Все Преображенские с незапамятных времён служили священниками в Малороссии и, как философ Григорий Сковорода, обязательно заканчивали Киевскую духовную академию, в которой, кажется, преподавал и отец Михаила Афанасьевича Булгакова. Дед мой Сергей Николаевич, родившийся в конце девятнадцатого века, первым нарушил священническую традицию. Был он не только поповичем и инженером, но и капитаном царской армии, но ни дня не воевал, а служил на военных заводах. В Киеве, Кишинёве, Саратове… Из Саратова они с бабушкой и драпали от большевиков аж до Читы. Папы моего тогда ещё и в помине не было.
Отец Николай Преображенский чудом уцелел в революцию. Спасли его «швондеры». В село, где служил прадед, пришли петлюровцы и вознамерились устроить погром в близлежащем местечке. Прадед умолил не проливать кровь. Евреев не тронули, только ограбили, причём пан полковник обмолвился: «Благодарите вашего попа!» А когда пришли красные и потащили к стенке отца Николая, явилась депутация евреев и упросила пощадить батюшку. Прадеда тоже ограбили, но не расстреляли. Он умер в двадцатые годы своей смертью, от старости и переживаний, а может быть, и от голода, доживая век в хатах крестьян, своих прихожан.
А деда Сергея Николаевича поезд нёс на восток по бескрайним российским просторам. Часто в трескучую январскую полночь поезд, устало выпуская пары, останавливался.
«Дальше не поедем – дрова кончились!» – объявлял машинист.
Все выходили, собирали сучья, рубили деревья. А иногда поезд останавливался, потому что пути были завалены, и в вагоны входили в дублёных полушубках и заиндевелых бородах «красные сибирские партизаны»: «Которые офицерья – выходите!»
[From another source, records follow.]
/-- The shape register in C, required by SMM and SMADD (R290). -/
def shapeC (cx : Ctx) : Option Nat :=
  let x := pfxOf cx
  if x.ce && 64 ≤ x.c && x.c < 96 then some (x.c - 64) else none
/-- The shape register in B. -/
def shapeB (b : Fin 32) (_ : Ctx) : Option Nat := some b.val

/-- The environment of a lane's computation. -/
def smEnv (cx : Ctx) (f : SmF) (els : List Nat) : SmEnv :=
  { f := smFmt f, rm := rmCx cx, thr := (pfxOf cx).thr, amax := amaxOf (smFmt f) els }
def smSt0 : SmSt := ⟨noFlags, false, false⟩
/-- Fields an instruction does not use are 0 (R291). -/
def noSol (w : Shape) : Bool := !w.sel && !w.unit && !w.tr

/-- SMM (R294). -/
def execSmm (d a b : Fin 32) (f : SmF) (s : State) : Out :=
  smWord s d shapeC (fun w => rangeFrom a.val (viewRegs (smView f) w.m w.k) ++ rangeFrom b.val (viewRegs (smView f) w.k w.n))
    (fun w => viewRegs (smView f) w.m w.n) (fun w => smSize f w.m && smSize f w.n && smSize f w.k && noSol w)
    (fun cx w l =>
      let x := viewMat cx.grp l a.val (smView f) w.m w.k
      let y := viewMat cx.grp l b.val (smView f) w.k w.n
      let g := smFmt f
      let el := fun (p : Nat) =>
        let i := p / w.n
        let j := p % w.n
        (rangeFrom 1 (w.k - 1)).foldl (fun (acc : FRes) k =>
          let r := fFma g (rmCx cx) (matAt x i k) (matAt y k j) acc.1
          (r.1, acc.2 ||| r.2)) (fMul g (rmCx cx) (matAt x i 0) (matAt y 0 j))
      let rs := (List.range (w.m * w.n)).map el
      ⟨matRegs (smView f) ⟨w.m, w.n, rs.map Prod.fst⟩, rs.foldl (fun a r => a ||| r.2) noFlags, none⟩)
/-- SMADD (R294). -/
def execSmadd (d a b : Fin 32) (f : SmF) (s : State) : Out :=
  smWord s d shapeC (fun w => rangeFrom a.val (viewRegs (smView f) w.m w.n) ++ rangeFrom b.val (viewRegs (smView f) w.m w.n))
    (fun w => viewRegs (smView f) w.m w.n)
    (fun w => smSize f w.m && smSize f w.n && w.k = 0 && noSol w && (f ≠ .sym64 || w.m = w.n))
    (fun cx w l =>
      let x := viewMat cx.grp l a.val (smView f) w.m w.n
      let y := viewMat cx.grp l b.val (smView f) w.m w.n
      let rs := (x.els.zip y.els).map (fun p => fAdd (smFmt f) (rmCx cx) p.1 p.2)
      ⟨matRegs (smView f) ⟨w.m, w.n, rs.map Prod.fst⟩, rs.foldl (fun a r => a ||| r.2) noFlags, none⟩)
/-- STRN (R294): bits move unchanged and no flag is set. -/
def execStrn (d a b : Fin 32) (f : SmF) (s : State) : Out :=
  smWord s d (shapeB b) (fun w => rangeFrom a.val (viewRegs (smView f) w.m w.n)) (fun w => viewRegs (smView f) w.n w.m)
    (fun w => smSize f w.m && smSize f w.n && w.k = 0 && noSol w)
    (fun cx w l =>
      let x := viewMat cx.grp l a.val (smView f) w.m w.n
      ⟨matRegs (smView f) ⟨w.n, w.m, (List.range (w.n * w.m)).map (fun p => matAt x (p % w.m) (p / w.m))⟩, noFlags, none⟩)
/-- SCHOL (R295). -/
def execSchol (d a b : Fin 32) (f : SmF) (s : State) : Out :=
  smWord s d (shapeB b) (fun w => rangeFrom a.val (viewRegs (smView f) w.m w.m)) (fun w => viewRegs (smView f) w.m w.m)
    (fun w => smSize f w.m && w.n = 0 && w.k = 0 && noSol w)
    (fun cx w l =>
      let x := viewMat cx.grp l a.val (smView f) w.m w.m
      let (r, st) := scholVal (smEnv cx f (triangle x false)) x w.m smSt0
      ⟨matRegs (smView f) r, st.fl, some (st.sing, st.near)⟩)
/-- SLUF (R296): the pivot register follows the factors. -/
def execSluf (d a b : Fin 32) (f : SmF) (s : State) : Out :=
  smWord s d (shapeB b) (fun w => rangeFrom a.val (viewRegs (smView f) w.m w.m)) (fun w => viewRegs (smView f) w.m w.m + 1)
    (fun w => smSize f w.m && w.n = 0 && w.k = 0 && noSol w)
    (fun cx w l =>
      let x := viewMat cx.grp l a.val (smView f) w.m w.m
      let (r, ps, st) := slufVal (smEnv cx f x.els) x w.m smSt0
      let pv := ps.foldr (fun p acc => p + 256 * acc) 0
      ⟨matRegs (smView f) r ++ [BitVec.ofNat 64 pv], st.fl, some (st.sing, st.near)⟩)
/-- Size checks of SSOL and STRS: an order and right-hand columns (R291). -/
def solSize (f : SmF) (w : Shape) : Bool :=
  smSize f w.m && smSize f w.n && w.k = 0 && (f ≠ .sym64 || (w.m ≤ 5 && w.n ≤ 5))
/-- SSOL (R297). -/
def execSsol (d a b : Fin 32) (f : SmF) (s : State) : Out :=
  smWord s d (shapeB b) (fun w => rangeFrom a.val (viewRegs (smView f) w.m w.m + (if w.sel then 0 else 1)))
    (fun w => viewRegs (smRhs f) w.m w.n)
    (fun w => solSize f w && !w.unit && !w.tr && (f ≠ .sym64 || w.sel))
    (fun cx w l =>
      let x := viewMat cx.grp l a.val (smView f) w.m w.m
      let y := viewMat cx.grp l d.val (smRhs f) w.m w.n
      let e := smEnv cx f (triangle x (!w.sel))
      let piv := vGet cx.grp l (a.val + viewRegs (smView f) w.m w.m)
      let (r, st) := eachCol y smSt0 (ssolCol e x w.m w.sel piv)
      ⟨matRegs (smRhs f) r, st.fl, some (st.sing, st.near)⟩)
/-- STRS (R298). With UNIT there is no pivot test, so both flags are written 0. -/
def execStrs (d a b : Fin 32) (f : SmF) (s : State) : Out :=
  smWord s d (shapeB b) (fun w => rangeFrom a.val (viewRegs (smView f) w.m w.m)) (fun w => viewRegs (smRhs f) w.m w.n)
    (fun w => solSize f w && (f ≠ .sym64 || !w.sel))
    (fun cx w l =>
      let x := viewMat cx.grp l a.val (smView f) w.m w.m
      let y := viewMat cx.grp l d.val (smRhs f) w.m w.n
      let e := smEnv cx f (triangle x w.sel)
      let el := fun i k => if w.tr then matAt x k i else matAt x i k
      let (r, st) := eachCol y smSt0 (fun c st => substGo e el w.m (w.sel = w.tr) w.unit c st)
      ⟨matRegs (smRhs f) r, st.fl, some (st.sing, st.near)⟩)
/-- SDET (R299). -/
def execSdet (d a b : Fin 32) (f : SmF) (s : State) : Out :=
  smWord s d (shapeB b) (fun w => rangeFrom a.val (viewRegs (smView f) w.m w.m)) (fun _ => 1)
    (fun w => smSize f w.m && w.n = 0 && w.k = 0 && noSol w)
    (fun cx w l =>
      let x := viewMat cx.grp l a.val (smView f) w.m w.m
      let (r, st) := sdetGo (smEnv cx f x.els) w.m x smSt0
      ⟨[BitVec.ofNat 64 r], st.fl, some (st.sing, st.near)⟩)
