/-! ## Suspend and resume (R412 to R415) -/

/-- Whether every engine is idle and every lease returned (R412). -/
def allIdle (s : State) : Bool :=
  s.blocks.isEmpty && s.clusters.all (fun c => c.2.cmds.isEmpty && c.2.pubs.isEmpty && c.2.mat.isEmpty)
    && s.stackTbl.all (fun k => k.2.cmdq.isEmpty && k.2.vecq.isEmpty && k.2.layq.isEmpty && k.2.leases.all (fun l => l.2.st = .free))
    && s.esc.runs.all (fun r => ndType r.blk = 0 && r.status.isNone)
/-- PREPARE_QUIET (R412): QUIET with DONE, or back to RUN with NOSLOT. -/
def execPrepareQuiet (s : State) : Out :=
  if s.mgmt.phase ≠ .preparing || s.mgmt.off then .next s
  else if s.blocks.any (fun b => b.2.noSlot) then .next (mbDone (reopen s) s.mgmt.mbCur 4)
  else if allIdle s then .next (mbDone (modMgmt s (fun m => { m with phase := .quiet })) s.mgmt.mbCur 0)
  else if s.stackTbl.any (fun k => k.2.leases.any (fun l => l.2.st = .reserved)) then .next (takeLeases s)
  else .next s
/-- PREPARE_TIMEOUT (R412): 3 s. -/
def execPrepareTimeout (s : State) : Out :=
  if s.mgmt.phase ≠ .preparing || s.mgmt.off || s.time.now < s.mgmt.since + 3000000000 then .next s
  else .next (mbDone (reopen s) s.mgmt.mbCur 5)
/-- Lines of the suspend area written: its layout is not given, so its bytes are free values (R413, log 28). -/
def suspendArea (s : State) : State :=
  let base := bitsOf s.mgmt.suspbase.toNat 26 20 * 2 ^ 26 / 128
  (List.range (2 ^ 19)).foldl (fun (a : State) i =>
    homeWrite { a with free := a.free + 1 } none (base + i) (BitVec.allOnes 128) (Config.freeLine a.free) 0) s
/-- Pages of 64 KiB of a range that lie outside local HBM or have no translation; none while a translation waits. -/
def outsideHbm (s : State) (va n : Nat) : Option (List Nat) :=
  (List.range (n / 65536)).foldr (fun i a => match a, (xlateNow s none 0 (va + 65536 * i)).2 with
    | none, _ | _, .wait => none
    | some l, .ok e => if tgtOf s (daOf e (va + 65536 * i)) = .hbm then some l else some (i :: l)
    | some l, .fault _ => some (i :: l)) (some [])
/-- A group whose image is lost: what it held are free values (R411, log 28). -/
def groupLost (k : Nat) (g : Group) : Group :=
  { g with
    sregs := (List.range 32).map (fun j => (j, Config.freeWord (k + j)))
    lanes := g.lanes.map (fun x => (x.1, { x.2 with pred := Config.freeWord (k + 32 + x.1), lstat := Config.freeWord (k + 96 + x.1) &&& 0x1031F }))
    paths := g.paths.map (fun p => { p with pc := (Config.freeWord (k + 160 + lowLane p.mask)).setWidth 32 &&& 0xFFFFFFFC }) }
/-- A saved block whose context slot did not map to local HBM: its image is lost (R411). -/
def savedLost (s : State) (x : Saved) : State × Saved :=
  let k := s.free
  let blocks := fun (b n : Nat) => ((List.range n).map (fun i =>
    4 :: (List.range 64).map (fun j => BitVec.ofNat 8 ((Config.freeWord (k + b + 64 * i + j)).toNat)))).flatten
  ({ s with free := k + 2 ^ 30 }, { x with
    groups := x.groups.zipIdx.map (fun g => groupLost (k + 224 * g.2) g.1)
    slots := x.slots.zipIdx.map (fun y => (y.1.1, blocks (2 ^ 20 + 2 ^ 12 * y.2) ((match x.groups[y.1.1 / 64]? with | some g => g.depth | none => 0) / 8)))
    pads := x.pads.zipIdx.map (fun y => (y.1.1, blocks (2 ^ 28 + 2 ^ 20 * y.2) ((match tget x.spads y.1.1 with | some z => z.parts | none => 0) * 64))) })
/-- The frames of a saved group that stand in the host window, lost: their bytes are free values (R383, R411). -/
def frameLost (s : State) (va : Nat) : State :=
  (List.range 512).foldl (fun (a : State) i => match (xlateNow a none 0 (va + 128 * i)).2 with
    | .ok e =>
      if tgtOf a (daOf e (va + 128 * i)) = .host then
        memMerge { a with free := a.free + 1 } (lineOf (localOf (daOf e (va + 128 * i)))) (BitVec.allOnes 128) (Config.freeLine a.free) 0
      else a
    | _ => a) s
/-- What a suspend loses of the saved blocks: images and frames outside local HBM (R383, R411). -/
def suspendLoses (s : State) : State :=
  let r := s.esc.saved.foldl (fun (a : State × List Saved) x => match outsideHbm a.1 (slotVa a.1 x.slot) (2 ^ 22) with
    | some [] => (a.1, a.2 ++ [x])
    | _ => let q := savedLost a.1 x; (q.1, a.2 ++ [q.2])) (s, [])
  let s1 := { r.1 with esc := { r.1.esc with saved := r.2 } }
  ((s1.esc.saved.map (fun x => (x.groups.map (fun g => [(1, g.frame0), (2, g.frame1)].filterMap (fun f =>
    if f.1 ≤ g.tdepth then some f.2.toNat else none))).flatten)).flatten).foldl frameLost s1
/-- COMMIT_RETAINED (R413): once nothing of a host half is out, the caches are written back, the suspend area is written, saved contexts
and frames outside local HBM are lost (R411), and the compute dies, their caches, overlays and tags are lost (Table 16.8). -/
def execCommitRetained (s : State) : Out :=
  if s.mgmt.phase ≠ .committing || s.mgmt.off then .next s
  else
    let s1 := (tkeys s.cores).foldl l1Empty s
    if !s1.coh.host.isEmpty || !s1.coh.snoops.isEmpty then .next (snoopAll s1 true (tkeys s1.coh.host))
    else
      let s2 := suspendArea <| suspendLoses { s1 with coh := { s1.coh with sets := [], valid := [], fsnoops := [], window := [], fabric := [], records := [], monitored := [] } }
      let s3 := { s2 with
        cores := [], clusters := [], bges := []
        coh := { s2.coh with sets := [], valid := [] }
        xl := { s2.xl with dieTlb0 := [], dieTlb1 := [], walk0 := [], walk1 := [], pend0 := [], pend1 := [] }
        stackTbl := s2.stackTbl.map (fun k => (k.1, { k.2 with rowCache := [], taken := [] })) }
      .next (mbDone (modMgmt s3 (fun m => { m with phase := .retained })) s.mgmt.mbCur 0)
/-- WAKE_WOKEN (R415). -/
def execWakeWoken (s : State) : Out :=
  if s.mgmt.phase ≠ .waking || s.mgmt.off then .next s
  else .next (mbDone (modMgmt s (fun m => { m with phase := .woken })) s.mgmt.mbCur 0)

end Sys2Proof.Machine
end

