-- ==== Sys2Proof/Certificates/Slice0/Obligations.lean ====
section
/-! DEFINITION. The statements for the provers, from the numbered rules of spec/. -/

open Sys2Proof Sys2Proof.Machine Sys2Proof.Safety

/-! ## Words that compute -/

/-- R225, R233 to R238, R258, R264: an integer word completes and writes the value that the spec's table gives, in every active lane,
for every form of destination. -/
def Obligations.IntegerWords : Prop :=
  ∀ (i : Instr) (W : IntSpec) (s : State) (cx : Ctx) (all : List (SrcKind × Src)),
    intSpec i = some W → Runs s cx W.d W.kinds W.kind3 all →
    Goes (exec i s) (fun t => match W.d with
      | .v r => ∀ l, cx.path.mask.getLsbD l = true →
          LaneResult cx l W.form (vGet cx.grp l r.val) (all.map (fun k => readSrc cx k.1 k.2 l)) (vReg t cx.gk l r.val)
      | .s r => if (partLanes cx).isEmpty then sReg t cx.gk r.val = sGet cx.grp r.val
          else UniResult W.form (sGet cx.grp r.val) (all.map (fun k => readSrc cx k.1 k.2 (lowLane cx.path.mask))) (sReg t cx.gk r.val)
      | .y k => midClause cx → ∃ p x, pathIn t cx.gk cx.lane = some p ∧ latchOf p k = some x ∧ ∀ l, cx.path.mask.getLsbD l = true →
          LaneResult cx l W.form (oldOf cx (.y k) l) (all.map (fun q => readSrc cx q.1 q.2 l)) (tgetD x.vals l 0))

/-- R225: what an integer word leaves alone, whatever next state it gives: all of memory, every other group, every register but its
destination, the predicates and LSTAT. -/
def Obligations.IntegerFrame : Prop :=
  ∀ (i : Instr) (W : IntSpec) (s t : State) (cx : Ctx), intSpec i = some W → ctxOf s = some cx → exec i s = .next t →
    WordFrame s t cx (dstSlot cx W.d) (dstSreg W.d) (fun _ => []) (fun _ => false) ∧ (∀ a, memAt t a = memAt s a)

/-- R225, R227, R228, R248 to R253, R256, R257, R260 to R262, R265, R266: a floating-point word completes, writes the value of its operation
in the rounding mode in force, and joins the operation's flags into LSTAT. The model's choices here: with a uniform destination the flags go to
every lane that takes part (log 40), the values of the special functions (log 7), the operand that RND 6
draws from (log 31), and no flag for an element of QI8 or QI4 that saturates, also where its rounding was inexact (log 125). -/
def Obligations.FloatWords : Prop :=
  ∀ (i : Instr) (W : FpSpec) (s : State) (cx : Ctx) (all : List (SrcKind × Src)),
    fpSpec i = some W ∨ convSpec (pfxOf cx) i = some W → Runs s cx W.d W.srcs W.third all →
    Goes (exec i s) (fun t => match W.d with
      | .v r => ∀ l, cx.path.mask.getLsbD l = true →
          let q := fpValue W cx (elemOn cx l) (vGet cx.grp l r.val) (all.map (fun k => readSrc cx k.1 k.2 l))
          vReg t cx.gk l r.val = q.1 ∧ lstatOf t cx.gk l = (getFibre cx.grp l).lstat ||| q.2.setWidth 64
      | .s r => if (partLanes cx).isEmpty then sReg t cx.gk r.val = sGet cx.grp r.val
          else
            let q := fpValue W cx (fun _ => true) 0 (all.map (fun k => readSrc cx k.1 k.2 (lowLane cx.path.mask)))
            sReg t cx.gk r.val = q.1 ∧ ∀ l, l ∈ partLanes cx → lstatOf t cx.gk l = (getFibre cx.grp l).lstat ||| q.2.setWidth 64
      | .y k => let q := fun l => fpValue W cx (elemOn cx l) (oldOf cx (.y k) l) (all.map (fun q => readSrc cx q.1 q.2 l))
          (∀ l, cx.path.mask.getLsbD l = true → lstatOf t cx.gk l = (getFibre cx.grp l).lstat ||| (q l).2.setWidth 64)
          ∧ (midClause cx → ∃ p x, pathIn t cx.gk cx.lane = some p ∧ latchOf p k = some x ∧ ∀ l, cx.path.mask.getLsbD l = true →
              tgetD x.vals l 0 = (q l).1))

/-- R225, R228: what a floating-point word leaves alone: of a fibre only the destination and the five flags of LSTAT change. -/
def Obligations.FloatFrame : Prop :=
  ∀ (i : Instr) (W : FpSpec) (s t : State) (cx : Ctx), fpSpec i = some W ∨ convSpec (pfxOf cx) i = some W → ctxOf s = some cx → exec i s = .next t →
    WordFrame s t cx (dstSlot cx W.d) (dstSreg W.d) (fun _ => []) cx.path.mask.getLsbD ∧ (∀ a, memAt t a = memAt s a)
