end Sys2Proof.Laws
end

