section
/-! SUPPORT. Every function of the model that gives a state, and each result that carries one, keeps the canonical form of the memories (Inv):
one lemma for each, in the order in which they call each other, up to the step. -/

namespace Sys2Proof.Proofs

open Sys2Proof.Machine Sys2Proof.Safety Sys2Proof.Laws

/-! ### Results that carry a state -/

/-- An outcome that goes on to a state goes on to one with Inv. -/
inductive OutInv : Out → Prop
  | next {t : State} (h : Safety.Inv t) : OutInv (.next t)
  | fault {r : Fault} : OutInv (.fault r)
  | refused {r : Refusal} : OutInv (.refused r)
/-- The state that a word's result carries, if it carries one, has Inv. -/
inductive ResInv : WRes → Prop
  | ok {u : State} (h : Safety.Inv u) : ResInv (.ok u)
  | go {u : State} {n : Tbl W32} (h : Safety.Inv u) : ResInv (.go u n)
  | flow {u : State} {ps : List Path} (h : Safety.Inv u) : ResInv (.flow u ps)
  | trap {x : TrapInfo} : ResInv (.trap x)
  | stall {u : State} (h : Safety.Inv u) : ResInv (.stall u)
/-- A state that is there has Inv. -/
inductive OptInv : Option State → Prop
  | some {t : State} (h : Safety.Inv t) : OptInv (.some t)
  | none : OptInv .none
/-- What the next word of a path comes to leaves a state with Inv. -/
inductive NextWordInv : NextWord → Prop
  | run {i : Instr} {u : State} (h : Safety.Inv u) : NextWordInv (.run i u)
  | stop {u : State} (h : Safety.Inv u) : NextWordInv (.stop u)
/-- The state after a bank move, if it was carried out, has Inv. -/
inductive MoveInv : MoveRes → Prop
  | next {u : State} {pc : Nat} (h : Safety.Inv u) : MoveInv (.next u pc)
  | stall : MoveInv .stall
  | stop {x y : Nat} : MoveInv (.stop x y)
/-- The state after a slice of a stream, if it was taken, has Inv. -/
inductive SliceInv : SliceRes → Prop
  | done {u : State} (h : Safety.Inv u) : SliceInv (.done u)
  | wait : SliceInv .wait
  | stop {x : Nat} : SliceInv (.stop x)
/-- The state beside another value has Inv. -/
inductive FstInv {α : Type} : State × α → Prop
  | mk {s : State} {r : α} (h : Safety.Inv s) : FstInv (s, r)

section
variable {s t a b : State} {α : Type}

theorem FstInv.inv {x : State × α} (h : FstInv x) : Safety.Inv x.1 := by cases h; assumption
theorem inv_of_fst {x : State × α} {r : α} (e : x = (t, r)) (h : Safety.Inv x.1) : Safety.Inv t := by subst e; exact h
theorem inv_of_some {x : Option State} (e : x = some t) (h : OptInv x) : Safety.Inv t := by subst e; cases h; assumption
theorem inv_of_next {x : Out} (e : x = .next t) (h : OutInv x) : Safety.Inv t := by subst e; cases h; assumption
theorem inv_of_ok {x : WRes} (e : x = .ok t) (h : ResInv x) : Safety.Inv t := by subst e; cases h; assumption
theorem inv_of_run {x : NextWord} {i : Instr} (e : x = .run i t) (h : NextWordInv x) : Safety.Inv t := by subst e; cases h; assumption
theorem inv_of_stop {x : NextWord} (e : x = .stop t) (h : NextWordInv x) : Safety.Inv t := by subst e; cases h; assumption
theorem inv_of_move {x : MoveRes} {n : Nat} (e : x = .next t n) (h : MoveInv x) : Safety.Inv t := by subst e; cases h; assumption
theorem inv_of_done {x : SliceRes} (e : x = .done t) (h : SliceInv x) : Safety.Inv t := by subst e; cases h; assumption
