-- ==== Sys2Proof/Certificates/Slice0/Obligations.lean ====
section
/-!
DEFINITION. The statements for the provers. An order that the link takes at once ends as `answered` says; `u` is the state the order
leaves before what the statement names after it (a matching, the reply).
-/

open Sys2Proof Sys2Proof.Machine

/-! ### The block's queue -/

/-- The model's choice of how commands reach the block (log 1): a step takes the command at the front of the queue and runs it on
the state with the queue's rest; on an empty queue the block idles. -/
def Obligations.StepRunsTheCommandAtTheFront : Prop :=
  (∀ (c : Instr) (rest : List Instr) (s : State), s.pending = c :: rest → step s = exec c { s with pending := rest }) ∧
    ∀ s : State, s.pending = [] → step s = .next s

/-- Every command completes in every state and leaves the queue of waiting commands alone: a refused order is a reply, never a
stop of the engine (R183; log 1). -/
def Obligations.EveryCommandCompletesAndLeavesTheQueue : Prop :=
  ∀ (c : Instr) (s : State), ∃ t, exec c s = .next t ∧ t.pending = s.pending

/-! ### Power, reset and the reference clock -/

/-- The values the spec gives for reset (R27, R28, R50, R107, R116, R132, R160, R172, R189). -/
def Obligations.ResetLeavesTheSpecifiedValues : Prop :=
  State.reset.framePhase = 0 ∧ State.reset.now = 0 ∧ State.reset.syncPresent = false ∧ State.reset.inService = false ∧
    State.reset.silence = 0xFF ∧ State.reset.calls = [] ∧ (∀ slot, generationOf State.reset slot = 0) ∧
    State.reset.arrivals = 0 ∧
    (∀ q, queueOf State.reset q =
      { state := .closed, settings := defaultSettings, waiting := [], cursor := 511, surge := false, aht16 := 28800,
        counters := zeroCounters, intervalStart := 0 }) ∧
    State.reset.agents = [] ∧ State.reset.readyList = [] ∧ State.reset.readies = 0 ∧ State.reset.clips = [] ∧
    State.reset.programs = [] ∧ State.reset.voices = [] ∧ State.reset.receiver = .hunting ∧ State.reset.held = [] ∧
    State.reset.replies = [] ∧ State.reset.notices = [] ∧ State.reset.noticesLost = false ∧ State.reset.sending = none ∧
    State.reset.badCheck = 0 ∧ State.reset.lengthErrors = 0 ∧ State.reset.gapErrors = 0 ∧ State.reset.overruns = 0

/-- POWER ON gives the reset values with the straps sampled (R172, R174); RESETN low gives them too, but keeps the sample memory, the
programs and the clips that are not LOADING, with the program references as use counts (R132, R160, R173, R189); RESETN high samples the
straps again and lets the engine run (R173, R174). REFCLK gone leaves HWDO undriven and everything else as it stood, and back it changes
nothing more; with REFCLK gone or RESETN low, no command but those of the pins, the supply and the clock does anything (R164, R173,
R189). The model's choices in it: what `powerOns`, `freeDraws` and `frameEnds` do (logs 9, 10 and 3), that a command is no event while
the engine does not run, and does not move a pin that has the level (log 4), that POWER ON leaves REFCLK running and RESETN high (log
11), that HWDO stays undriven after REFCLK returns (log 13), and the clip table and the straps while RESETN is low, and RESETN with
REFCLK absent (log 16). -/
def Obligations.PowerResetAndClockSetTheirValues : Prop :=
  (∀ (a : BitVec 4) (r : BitVec 2) (s : State),
    exec (.powerOn a r) s = .next { State.reset with
      pending := s.pending, unitAddress := a.toNat + 1, rateStraps := r, powerOns := s.powerOns + 1,
      freeDraws := s.freeDraws, frameEnds := s.frameEnds }) ∧
  (∀ s : State, s.resetHeld = false → Canonical s →
    ∃ t, exec .resetPinAssert s = .next t ∧
      { t with clips := [] } = { State.reset with
        pending := s.pending, clockRunning := s.clockRunning, resetHeld := true, unitAddress := s.unitAddress,
        rateStraps := s.rateStraps, powerOns := s.powerOns, freeDraws := s.freeDraws, frameEnds := s.frameEnds, samples := s.samples,
        programs := s.programs } ∧
      ∀ k, clipOf t k = (clipOf s k).bind fun c =>
        if isLoading c then none else some { c with useCount := programRefs s k }) ∧
  (∀ (a : BitVec 4) (r : BitVec 2) (s : State), s.resetHeld = true →
    exec .resetPinAssert s = .next s ∧
    exec (.resetPinRelease a r) s = .next { s with resetHeld := false, unitAddress := a.toNat + 1, rateStraps := r }) ∧
  (∀ (a : BitVec 4) (r : BitVec 2) (s : State), s.resetHeld = false → exec (.resetPinRelease a r) s = .next s) ∧
  (∀ s : State, exec .refclkStop s = .next { s with clockRunning := false, highway := .undriven }) ∧
  (∀ s : State, exec .refclkReturn s = .next { s with clockRunning := true }) ∧
  ∀ (c : Instr) (s : State), s.clockRunning = false ∨ s.resetHeld = true → pinCommand c = false → exec c s = .next s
Мой тридцатидвухлетний дед надвигал на глаза широкополую шляпу, поднимал воротник драпового пальто. Кое-кого выволакивали. В колкой морозной тишине раздавались сухие точные щелчки выстрелов. Ели всплёскивали мохнатыми лапами. Бабушка судорожно стискивала онемевшие пальцы в серебристо-каракулевой муфте.
«И чего им только надо было? – беззлобно удивлялась она через пятьдесят лет. – Ведь такие богатые были! Богатые и злые…»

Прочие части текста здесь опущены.